Find the line holding "State.put_keeps | apply State.raisePoint_keeps" in the entries below. Give it again exactly, along with every line after it up to and including the line holding "apply State.finishRig_keeps |".

◆ Data to examine ◆

----

-- ==== Sys2Proof/Laws/KeepsAdmission.lean ====
section
/-! SUPPORT. The operations of Sys2Proof/Machine/Admission.lean keep (see Sys2Proof/Laws/KeepsBase.lean). -/

namespace Sys2Proof.Machine

theorem State.viaMbox_keeps {ks : List Kind} {s₀ s : State} (hk : Keeps ks s₀ s) (hs : Kind.Sub [.regs] ks)
    {n : Nat} {f : State → State} (hf : ∀ s, Keeps ks s₀ s → Keeps ks s₀ (f s)) : Keeps ks s₀ (State.viaMbox s n f) := by
  unfold State.viaMbox
  try dsimp only
  repeat' with_reducible first
      | exact hk | exact Kind.Sub.mono rfl hs | apply hf | apply Keeps.ite
      | refine State.viaHost_keeps ?_ (Kind.Sub.mono rfl hs) (fun s hk => ?_) | assumption

theorem State.slipped_keeps {ks : List Kind} {s₀ s : State} (hk : Keeps ks s₀ s) (hs : Kind.Sub [.regs, .events] ks)
    {h : Nat} {first : Nat} : Keeps ks s₀ (State.slipped s h first) := by
  unfold State.slipped
  try dsimp only
  repeat' with_reducible first
      | exact hk | exact Kind.Sub.mono rfl hs | apply State.raise_keeps | assumption

theorem State.acceptLaunch_keeps {ks : List Kind} {s₀ s : State} (hk : Keeps ks s₀ s) (hs : Kind.Sub [.regs, .events, .queue] ks)
    {n : Nat} : Keeps ks s₀ (State.acceptLaunch s n) := by
  unfold State.acceptLaunch
  try dsimp only
  repeat' with_reducible first
      | exact hk | exact Kind.Sub.mono rfl hs | apply Keeps.ite | apply State.respond_keeps | apply State.slipped_keeps | assumption
      | split | apply Keeps.other | exact Or.inl (Kind.Sub.mem hs rfl) | exact Or.inr rfl

theorem State.armLaunch_keeps {ks : List Kind} {s₀ s : State} (hk : Keeps ks s₀ s) (hs : Kind.Sub [.regs, .events, .queue] ks)
    {l : LaunchReq} {t : Nat} : Keeps ks s₀ (State.armLaunch s l t) := by
  unfold State.armLaunch
  try dsimp only
  repeat' with_reducible first
      | exact hk | exact Kind.Sub.mono rfl hs | apply Keeps.ite | apply State.setReg_keeps | apply State.put_keeps
      | apply State.respond_keeps | apply State.showStruck_keeps | apply State.slipped_keeps | refine Keeps.foldl (fun s x hk => ?_) _ ?_
      | assumption | split | apply Keeps.other | exact Or.inl (Kind.Sub.mem hs rfl) | exact Or.inr rfl

theorem State.fetchImage_keeps {ks : List Kind} {s₀ s s₁ : State} (hk : Keeps ks s₀ s) (hs : Kind.Sub [.regs, .events] ks) {n : Nat} {ch : Nat}
    (hx : State.fetchImage s n ch = .waits s₁) : Keeps ks s₀ s₁ := by
  unfold State.fetchImage at hx
  dsimp only at hx
  split at hx
  · split at hx <;> cases hx
  · split at hx
    · cases hx; exact hk
    · split at hx
      · cases hx; exact State.haltFetch_keeps hk (Kind.Sub.mono rfl hs)
      · cases hx
      · split at hx <;> cases hx

theorem State.refuseLoad_keeps {ks : List Kind} {s₀ s : State} (hk : Keeps ks s₀ s) (hs : Kind.Sub [.regs, .events] ks)
    {n : Nat} {r : Resp} : Keeps ks s₀ (State.refuseLoad s n r) := by
  unfold State.refuseLoad
  try dsimp only
  repeat' with_reducible first
      | exact hk | exact Kind.Sub.mono rfl hs | apply State.raise_keeps | apply State.respond_keeps | assumption

theorem State.awaitDomains_keeps {ks : List Kind} {s₀ s : State} (hk : Keeps ks s₀ s) (hs : Kind.Sub [.regs, .tick, .rig, .events] ks)
    {old : State} {n : Nat} : Keeps ks s₀ (State.awaitDomains s old n) := by
  unfold State.awaitDomains
  try dsimp only
  repeat' with_reducible first
      | exact hk | exact Kind.Sub.mono rfl hs | apply State.afterRig_keeps | assumption | apply Keeps.other
      | exact Or.inl (Kind.Sub.mem hs rfl) | exact Or.inr rfl

theorem State.finishRig_keeps {ks : List Kind} {s₀ s : State} (hk : Keeps ks s₀ s) (hs : Kind.Sub [.regs, .mem, .ecc, .tick, .progs, .yards, .fabric, .strm, .rig, .events, .queue, .media, .gpio, .hyper, .sec, .power, .free] ks)
    {n : Nat} {img : List Byte} : Keeps ks s₀ (State.finishRig s n img) := by
  unfold State.finishRig
  try dsimp only
  repeat' with_reducible first
      | exact hk | exact Kind.Sub.mono rfl hs | apply Keeps.ite | apply State.raise_keeps | apply State.backup_keeps
      | apply State.applyRig_keeps | apply State.awaitDomains_keeps | assumption

theorem State.finishRevert_keeps {ks : List Kind} {s₀ s : State} (hk : Keeps ks s₀ s) (hs : Kind.Sub [.regs, .mem, .ecc, .tick, .progs, .yards, .flags, .fabric, .strm, .rig, .events, .queue, .media, .gpio, .hyper, .sec, .power, .free] ks)
    {n : Nat} {persist : Bool} : Keeps ks s₀ (State.finishRevert s n persist) := by
  unfold State.finishRevert
  try dsimp only
  repeat' with_reducible first
      | exact hk | exact Kind.Sub.mono rfl hs | apply Keeps.ite | apply State.raise_keeps | apply State.backup_keeps
      | apply State.revertRig_keeps | apply State.awaitDomains_keeps | assumption

theorem State.rigSettled_keeps {ks : List Kind} {s₀ s : State} (hk : Keeps ks s₀ s) (hs : Kind.Sub [.regs, .rig, .events] ks)
     : Keeps ks s₀ (State.rigSettled s).1 := by
  unfold State.rigSettled
  try dsimp only
  repeat' with_reducible first
      | exact hk | exact Kind.Sub.mono rfl hs | apply State.respond_keeps | assumption | split | split | dsimp only | apply Keeps.other
      | exact Or.inl (Kind.Sub.mem hs rfl) | exact Or.inr rfl

theorem State.serveRig_keeps {ks : List Kind} {s₀ s : State} (hk : Keeps ks s₀ s) (hs : Kind.Sub [.regs, .mem, .ecc, .tick, .progs, .yards, .fabric, .strm, .rig, .events, .queue, .media, .gpio, .hyper, .sec, .power, .free] ks)
    {n : Nat} : Keeps ks s₀ (State.serveRig s n).1 := by
  unfold State.serveRig
  try dsimp only
  repeat' with_reducible first
      | exact hk | exact Kind.Sub.mono rfl hs | apply State.put_keeps | apply State.raisePoint_keeps
      | exact State.fetchImage_keeps (by assumption) (Kind.Sub.mono rfl hs) (by assumption) | apply State.refuseLoad_keeps
      | apply State.finishRig_keeps | apply State.rigSettled_keeps | assumption
      | exact Keeps.ofFst (State.rigSettled_keeps hk (Kind.Sub.mono rfl hs)) (by assumption) | split | split | dsimp only
      | apply Keeps.other | exact Or.inl (Kind.Sub.mem hs rfl) | exact Or.inr rfl

theorem State.serveRevert_keeps {ks : List Kind} {s₀ s : State} (hk : Keeps ks s₀ s) (hs : Kind.Sub [.regs, .mem, .ecc, .tick, .progs, .yards, .flags, .fabric, .strm, .rig, .events, .queue, .media, .gpio, .hyper, .sec, .power, .free] ks)
    {n : Nat} : Keeps ks s₀ (State.serveRevert s n).1 := by
  unfold State.serveRevert
  try dsimp only
  repeat' with_reducible first
      | exact hk | exact Kind.Sub.mono rfl hs | apply State.put_keeps | apply State.respond_keeps | apply State.raisePoint_keeps
      | apply State.finishRevert_keeps | apply State.rigSettled_keeps | assumption
      | exact Keeps.ofFst (State.rigSettled_keeps hk (Kind.Sub.mono rfl hs)) (by assumption) | split | dsimp only | apply Keeps.other
      | exact Or.inl (Kind.Sub.mem hs rfl) | exact Or.inr rfl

----

◆ Exercise response ◆
      | exact hk | exact Kind.Sub.mono rfl hs | apply State.put_keeps | apply State.raisePoint_keeps
      | exact State.fetchImage_keeps (by assumption) (Kind.Sub.mono rfl hs) (by assumption) | apply State.refuseLoad_keeps
      | apply State.finishRig_keeps | apply State.rigSettled_keeps | assumption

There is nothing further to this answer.